Amyloid formation from an α-helix peptide bundle is seeded by 3(10)-helix aggregates.

Transformation of proteins and peptides to fibrillar aggregates rich in β sheets underlies many diseases, but mechanistic details of these structural transitions are poorly understood. To simulate aggregation, four equivalents of a water-soluble, α-helical (65 %) amphipathic peptide (AEQLLQEAEQLLQEL) were assembled in parallel on an oxazole-containing macrocyclic scaffold. The resulting 4α-helix bundle is monomeric and even more α helical (85 %), but it is also unstable at pH 4 and undergoes concentration-dependent conversion to β-sheet aggregates and amyloid fibrils. Fibrils twist and grow with time, remaining flexible like rope (>1 μm long, 5-50 nm wide) with multiple strings (2 nm), before ageing to matted fibers. At pH 7 the fibrils revert back to soluble monomeric 4α-helix bundles. During α→β folding we were able to detect soluble 3(10) helices in solution by using 2D-NMR, CD and FTIR spectroscopy.
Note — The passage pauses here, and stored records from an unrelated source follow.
-- ==== Sys2Proof/Machine/Isp.lean ====
section
/-! DEFINITION. The image pipelines (12_image_pipeline.md, R305 to R328): parameters and Facets, the stages, the pyramid and its
placement, statistics, and the start and completion of a frame. -/

namespace Sys2Proof.Machine

/-! ### A parameter bank (R325 to R327) -/

def bankBL (b : List Byte) (e q : Nat) : Nat := leAt b (64 + 16 * e + 4 * q) 4
def bankR (b : List Byte) (e : Nat) : Nat := leAt b (112 + 2 * e) 2
def bankKnee (b : List Byte) (e : Nat) : Nat := leAt b (120 + 4 * e) 4
def bankSat (b : List Byte) (e : Nat) : Nat := leAt b (128 + 4 * e) 4
def bankDpcT (b : List Byte) : Nat := leAt b 136 4
def bankG (b : List Byte) (q : Nat) : Nat := leAt b (140 + 2 * q) 2
def bankM (b : List Byte) (i j : Nat) : Int := toSigned 16 (leAt b (148 + 6 * i + 2 * j) 2)
def bankClip (b : List Byte) : Nat := leAt b 168 4
def bankTone (b : List Byte) (i : Nat) : Nat := leAt b (176 + 2 * i) 2
def bankLin (b : List Byte) (e i : Nat) : Nat := leAt b (768 + 1028 * e + 4 * i) 4

/-- Bytes of a bank that the table does not name. -/
def bankReserved : List (Nat × Nat) :=
  [(5, 55), (118, 2), (166, 2), (172, 4), (722, 46), (3852, 52)]

/-- The CRC and the reserved bytes of a bank (R327). -/
def bankCrcOk (b : List Byte) : Bool :=
  leAt b 60 4 == crc 3 (slice b 0 60 ++ slice b 64 3840) && bankReserved.all (fun r => (slice b r.1 r.2).all (· == 0))

/-- The values of a bank for a camera (R327). -/
def bankValuesOk (b : List Byte) (exposures bits : Nat) : Bool :=
  (List.range exposures).all (fun e =>
    (List.range 256).all (fun i => decide (bankLin b e i ≤ bankLin b e (i + 1))) && decide (bankLin b e 256 ≤ 0xFFFFFF) &&
      (List.range 4).all (fun q => decide (bankBL b e q < 2 ^ bits)) && (if e = 0 then bankR b 0 == 16 else decide (16 ≤ bankR b e)) &&
      (e + 1 == exposures || decide (bankKnee b e < bankSat b e ∧ bankSat b e ≤ 0xFFFFFF))) &&
    decide (bankDpcT b ≤ 0xFFFFFFF) && decide (bankClip b ≤ 0xFFFFFFF) &&
      (List.range 272).all (fun i => decide (bankTone b i ≤ bankTone b (i + 1)))

/-! ### Stages 1 to 4 (R306 to R311) -/

/-- Reflection at the image's edges (R307). -/
def reflect (x : Int) (w : Nat) : Nat := (if x < 0 then -x else if (w : Int) ≤ x then 2 * ((w : Int) - 1) - x else x).toNat

/-- CFA position of a pixel. -/
def cfaPos (x y : Nat) : Nat := 2 * (y % 2) + x % 2

/-- Stage 1 (R308). -/
def linearise (b : List Byte) (bits e q p : Nat) : Nat :=
  let d := p - bankBL b e q
  let sh := bits - 8
  let i := d / 2 ^ sh
  let f := d - i * 2 ^ sh
  let lo := bankLin b e i
  lo + ((bankLin b e (i + 1) - lo) * f + 2 ^ sh / 2) / 2 ^ sh

/-- The merge of R309: linear values from exposure `e` on. -/
def mergeExp (b : List Byte) : Nat → List Nat → Nat
  | _, [] => 0
  | e, l :: rest =>
    let v := min 0xFFFFFFF (l * bankR b e / 16)
    match rest with
    | [] => v
    | _ =>
      if l ≤ bankKnee b e then v
      else if bankSat b e ≤ l then mergeExp b (e + 1) rest
      else
        let a := (l - bankKnee b e) * 256 / (bankSat b e - bankKnee b e)
        (v * (256 - a) + mergeExp b (e + 1) rest * a + 128) / 256

/-- Stage 2 (R309): with one exposure the linear value itself. -/
def mergeAll (b : List Byte) (lins : List Nat) : Nat :=
  match lins with
  | [l] => l
  | _ => mergeExp b 0 lins

/-- A plane of an image, row-major. -/
structure Plane where
  w : Nat
  h : Nat
  data : Array Nat

def Plane.at (p : Plane) (x y : Nat) : Nat := p.data.getD (y * p.w + x) 0

/-- A reflected read (R307). -/
def Plane.rd (p : Plane) (x y : Nat) (dx dy : Int) : Nat := p.at (reflect ((x : Int) + dx) p.w) (reflect ((y : Int) + dy) p.h)

/-- A plane from a function of column and row. -/
def Plane.gen (w h : Nat) (f : Nat → Nat → Nat) : Plane :=
  { w := w, h := h, data := ((List.range h).flatMap fun y => (List.range w).map fun x => f x y).toArray }

/-- The two middle ones of four values. -/
def middle4 (l : List Nat) : Nat × Nat :=
  let s := l.mergeSort (fun a b => decide (a ≤ b))
  (s.getD 1 0, s.getD 2 0)

/-- Stage 3 at one pixel (R310). -/
def defect (b : List Byte) (cfa : Nat) (p : Plane) (x y : Nat) : Nat :=
  let v := p.at x y
  if leAt b 4 1 % 2 = 0 then v
  else
    let k : Int := if cfa = 0 then 1 else 2
    let hv := [p.rd x y k 0, p.rd x y (-k) 0, p.rd x y 0 k, p.rd x y 0 (-k)]
    let ns := hv ++ [p.rd x y k k, p.rd x y k (-k), p.rd x y (-k) k, p.rd x y (-k) (-k)]
    let mx := ns.foldl max 0
    let mn := ns.foldl min mx
    if mx + bankDpcT b < v ∨ v + bankDpcT b < mn then
      let m := middle4 hv
      (m.1 + m.2 + 1) / 2
    else v

/-- Stage 4 (R311). -/
def whiteBalance (b : List Byte) (q v : Nat) : Nat := min 0xFFFFFFF ((v * bankG b q + 2048) / 4096)

/-! ### Stages 5 to 7 (R312 to R314) -/

/-- Channel of a CFA position (R312). -/
def cfaChannel (cfa q : Nat) : Nat :=
  (match cfa with
   | 1 => [0, 1, 1, 2]
   | 2 => [1, 0, 2, 1]
   | 3 => [1, 2, 0, 1]
   | 4 => [2, 1, 1, 0]
   | 5 => [0, 1, 1, 2]
   | _ => [0, 1, 1, 1]).getD q 0

/-- A missing channel at a pixel (R312): position `q` with its column flipped is q xor 1, with its row flipped q xor 2. -/
def missingChannel (cfa ch : Nat) (p : Plane) (x y : Nat) : Nat :=
  let q := cfaPos x y
  let l := p.rd x y (-1) 0
  let r := p.rd x y 1 0
  let u := p.rd x y 0 (-1)
  let d := p.rd x y 0 1
  let lr := cfaChannel cfa (q ^^^ 1) == ch
  let ud := cfaChannel cfa (q ^^^ 2) == ch
  let dl := (max l r) - (min l r)
  let du := (max u d) - (min u d)
  if lr && ud then if dl < du then (l + r + 1) / 2 else if du < dl then (u + d + 1) / 2 else (l + r + u + d + 2) / 4
  else if lr then (l + r + 1) / 2
  else if ud then (u + d + 1) / 2
  else (p.rd x y (-1) (-1) + p.rd x y 1 (-1) + p.rd x y (-1) 1 + p.rd x y 1 1 + 2) / 4

/-- Stage 5: the three planes at a pixel (R312). -/
def demosaic (cfa : Nat) (p : Plane) (x y : Nat) : List Nat :=
  let v := p.at x y
  if cfa = 0 then [v, v, v]
  else
    let ch := fun (c : Nat) => if cfaChannel cfa (cfaPos x y) = c then v else missingChannel cfa c p x y
    if cfa = 6 then [ch 0, ch 1, ch 1] else [ch 0, ch 1, ch 2]

/-- Stage 6 (R313). -/
def colour (b : List Byte) (ps : List Nat) : List Nat :=
  (List.range 3).map fun i =>
    let t := (List.range 3).foldl (fun (acc : Int) j => acc + bankM b i j * (ps.getD j 0 : Nat)) 2048
    (clampInt 0 0xFFFFFFF (t / 4096)).toNat

/-- Stage 7 (R314). -/
def tone (b : List Byte) (c : Nat) : Nat :=
  let s := if c < 2 ^ 12 then 0 else Nat.log2 c - 11
  let base := if c < 2 ^ 12 then 0 else 2 ^ (s + 11)
  let w := if c < 2 ^ 12 then 2 ^ 8 else 2 ^ (s + 7)
  let j := 16 * s + (c - base) / w
  let f := (c - base) % w
  let lo := bankTone b j
  lo + ((bankTone b (j + 1) - lo) * f + w / 2) / w

/-! ### The frame as an image (R305, R306, R320) -/

/-- What stages need to know of a camera. -/
structure IspView where
  bind : CameraBind
  intake : IntakeCamera
  isp : IspCamera

def State.ispView (s : State) (cam : Nat) : Option IspView :=
  match s.bindOf cam, s.intakeOf cam, s.img.isp.cameras.find? (fun c => c.camera == cam) with
  | some b, some i, some c => some { bind := b, intake := i, isp := c }
  | _, _, _ => none

def IspView.w (v : IspView) : Nat := v.intake.width
def IspView.h (v : IspView) : Nat := v.intake.height / v.isp.exposures
def IspView.bits (v : IspView) : Nat := rawBits v.bind.dataType

/-- Stages 1 and 2 (R308, R309) on the pixels of a raw slot, image lines only. -/
def IspView.merged (v : IspView) (b : List Byte) (raw : Array Nat) : Plane :=
  Plane.gen v.w v.h fun x y =>
    let q := cfaPos x y
    mergeAll b ((List.range v.isp.exposures).map fun e =>
      linearise b v.bits e q (raw.getD ((y * v.isp.exposures + e) * v.w + x) 0))

/-- Stage 3 (R310). -/
def IspView.stage3 (v : IspView) (b : List Byte) (raw : Array Nat) : Plane :=
  let m := v.merged b raw
  Plane.gen v.w v.h (defect b v.isp.cfa m)

/-- Planes at a pixel for the pyramid, after stage 7 (R311 to R314). -/
def IspView.stage7 (v : IspView) (b : List Byte) (p3 : Plane) : List Plane :=
  let p4 := Plane.gen v.w v.h fun x y => whiteBalance b (cfaPos x y) (p3.at x y)
  (List.range (if v.isp.chMode = 1 then 1 else 3)).map fun i =>
    Plane.gen v.w v.h fun x y => tone b ((colour b (demosaic v.isp.cfa p4 x y)).getD i 0)

/-- A JPEG frame's planes (R320). -/
def IspView.jpegPlanes (v : IspView) (planes : List (List Nat)) : List Plane :=
  let pl := planes.map (·.toArray)
  let px := fun (c x y : Nat) => (((pl.getD c #[]).getD (y * v.w + x) 0 : Nat) : Int)
  let rgb := fun (i x y : Nat) =>
    let yy := px 0 x y
    let cb := px 1 x y - 128
    let cr := px 2 x y - 128
    clampInt 0 255 (match i with
      | 0 => yy + (91881 * cr + 32768) / 65536
      | 1 => yy + (-22554 * cb - 46802 * cr + 32768) / 65536
      | _ => yy + (116130 * cb + 32768) / 65536)
  (List.range (if v.isp.chMode = 1 then 1 else 3)).map fun i => Plane.gen v.w v.h fun x y => 257 * (rgb i x y).toNat

/-! ### Pyramid and output (R315 to R317) -/

/-- The next level (R315). -/
def Plane.half (p : Plane) : Plane :=
  Plane.gen (ceilDiv p.w 2) (ceilDiv p.h 2) fun x y =>
    let x1 := min (2 * x + 1) (p.w - 1)
    let y1 := min (2 * y + 1) (p.h - 1)
    (p.at (2 * x) (2 * y) + p.at x1 (2 * y) + p.at (2 * x) y1 + p.at x1 y1 + 2) / 4

/-- Level `l` of a plane. -/
def Plane.level (p : Plane) : Nat → Plane
  | 0 => p
  | l + 1 => (p.level l).half

/-- A 16-bit value in OUT_FMT (R316). -/
def outCode (fmt t : Nat) : Nat :=
  match fmt with
  | 0x07 => (roundTo .fp16 (.fin ((t : Rat) / 65535)) none).code
  | 0x08 => (roundTo .bf16 (.fin ((t : Rat) / 65535)) none).code
  | _ => (t + 128) / 257

/-- Bytes of an element of OUT_FMT. -/
def outBytes (fmt : Nat) : Nat := if fmt = 0x04 then 1 else 2

/-- PACK_LOG2 of a level, as a factor. -/
def packFactor (pack l : Nat) : Nat := 2 ^ (pack / 2 ^ (3 * l) % 8)

/-- Size of a written level (R317). -/
def IspView.levelBytes (v : IspView) (l : Nat) : Nat :=
  let hl := ceilDiv v.h (2 ^ l)
  let wl := ceilDiv v.w (2 ^ l)
  ceilDiv (hl * ceilDiv wl (packFactor v.isp.pack l) * 32 * outBytes v.isp.outFmt) 64 * 64

/-- The levels that LEVELS enables. -/
def IspView.levels (v : IspView) : List Nat := (List.range 5).filter fun l => bit v.isp.levels l

/-- Size of an output slot. -/
def IspView.slotBytes (v : IspView) : Nat := (v.levels.map v.levelBytes).sum

/-- The bytes of a level: a B32 tensor (R316). -/
def IspView.levelData (v : IspView) (planes : List Plane) (l : Nat) : List Byte :=
  let ps := planes.map (fun p => p.level l)
  let n := ps.length
  let f := packFactor v.isp.pack l
  let hl := ceilDiv v.h (2 ^ l)
  let wl := ceilDiv v.w (2 ^ l)
  let eb := outBytes v.isp.outFmt
  let b := (List.range hl).flatMap fun y => (List.range (ceilDiv wl f)).flatMap fun x' => (List.range 32).flatMap fun c =>
    let x := f * x' + c / n
    if c < n * f ∧ x < wl then
      match ps[c % n]? with
      | some p => leBytes eb (outCode v.isp.outFmt (p.at x y))
      | none => zeros eb
    else zeros eb
  slice b 0 (v.levelBytes l)

/-- Address of an output slot of frame `k` (R317). -/
def State.outSlot (s : State) (v : IspView) (k : Nat) : Nat := s.img.carveBase v.isp.outCarve + v.isp.outOff + k % 2 * v.slotBytes

/-- Writes the levels in ascending order; none of the planes of a void frame exists, so it writes zeros (R317, R321). -/
def State.putLevels (s : State) (v : IspView) (k : Nat) (planes : Option (List Plane)) : State :=
  (v.levels.foldl (fun (acc : State × Nat) l =>
    let bs := match planes with
      | some ps => v.levelData ps l
      | none => zeros (v.levelBytes l)
    (acc.1.put acc.2 bs, acc.2 + v.levelBytes l)) (s, s.outSlot v k)).1

/-! ### The checker copy (R319) -/

/-- Pixel bytes of a copy. -/
def copyPixels (v : IspView) (planes : Option (List Plane)) : List Byte :=
  let hl := ceilDiv v.h 8
  let wl := ceilDiv v.w 8
  match planes with
  | none => zeros (4 * hl * wl)
  | some ps =>
    let qs := ps.map (fun p => p.level 3)
    (List.range hl).flatMap fun y => (List.range wl).flatMap fun x =>
      ((List.range 3).flatMap fun i => match qs[i]? with | some p => leBytes 1 (outCode 0x04 (p.at x y)) | none => zeros 1) ++ zeros 1

/-- A checker copy at an address. -/
def copyBytes (a : Nat) (v : IspView) (j : FrameJob) (isVoid : Bool) (paramSeq seq : Nat) (px : List Byte) : List Byte :=
  let h := leBytes 4 j.k ++ leBytes 1 v.bind.pipe ++
    leBytes 1 (atBit isVoid 0 + atBit (bit j.flags noteStrictCut) 1 + atBit j.replay 2) ++
    leBytes 2 (ceilDiv v.w 8) ++ leBytes 2 (ceilDiv v.h 8) ++ zeros 6 ++ leBytes 8 (timeWordOf j.capture.at_) ++ leBytes 4 paramSeq ++
    leBytes 4 seq ++ leBytes 4 (crc 4 px) ++ zeros 26
  h ++ leBytes 2 (crc16Fold a h) ++ px

/-- Writes the checker copy of a strict pipeline. -/
def State.putCopy (s : State) (v : IspView) (j : FrameJob) (planes : Option (List Plane)) (paramSeq : Nat) : State :=
  if s.isStrict v.bind.pipe then
    let i := s.img
    let a := i.carveBase i.split.chkPyrCarve + (2 * v.bind.pipe + j.k % 2) * i.isp.chkSlot
    (s.put a (copyBytes a v j planes.isNone paramSeq (s.pipe v.bind.pipe).chkSeq.toNat (copyPixels v planes))).updPipe v.bind.pipe
      (fun p => { p with chkSeq := p.chkSeq + 1 })
  else s

/-! ### Statistics (R323, R324) -/

/-- One quad's four values, by CFA position. -/
def quadValues (p : Plane) (i j : Nat) : List Nat := (List.range 4).map fun q => p.at (2 * i + q % 2) (2 * j + q / 2)

/-- What a zone gathers. -/
structure ZoneSum where
  sum : List Nat := [0, 0, 0, 0]
  quads : Nat := 0
  clipped : Nat := 0

/-- Adds a quad to a zone. -/
def ZoneSum.add (z : ZoneSum) (clip : Nat) (vs : List Nat) : ZoneSum :=
  { sum := List.zipWith (· + ·) z.sum vs, quads := z.quads + 1, clipped := z.clipped + (if vs.any (fun x => decide (clip ≤ x)) then 1 else 0) }

def ZoneSum.bytes (z : ZoneSum) : List Byte := z.sum.flatMap (leBytes 8) ++ leBytes 4 z.quads ++ leBytes 4 z.clipped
This intermediate satisfies the need for peptide elongation, from the compressed α helix to the fully extended β strand/sheet, and is driven here by 3(10) -helix aggregation triggered in this case by template-promoted helical bundling and by hydrogen-bonding glutamic acid side chains. A mechanism involving α⇌α(4) ⇌(3(10) )(4) ⇌(3(10) )(n) ⇌(β)(n) ⇋m(β)(n) equilibria is plausible for this peptide and also for peptides lacking hydrogen-bonding side chains, with unfavourable equilibria slowing the α→β conversion.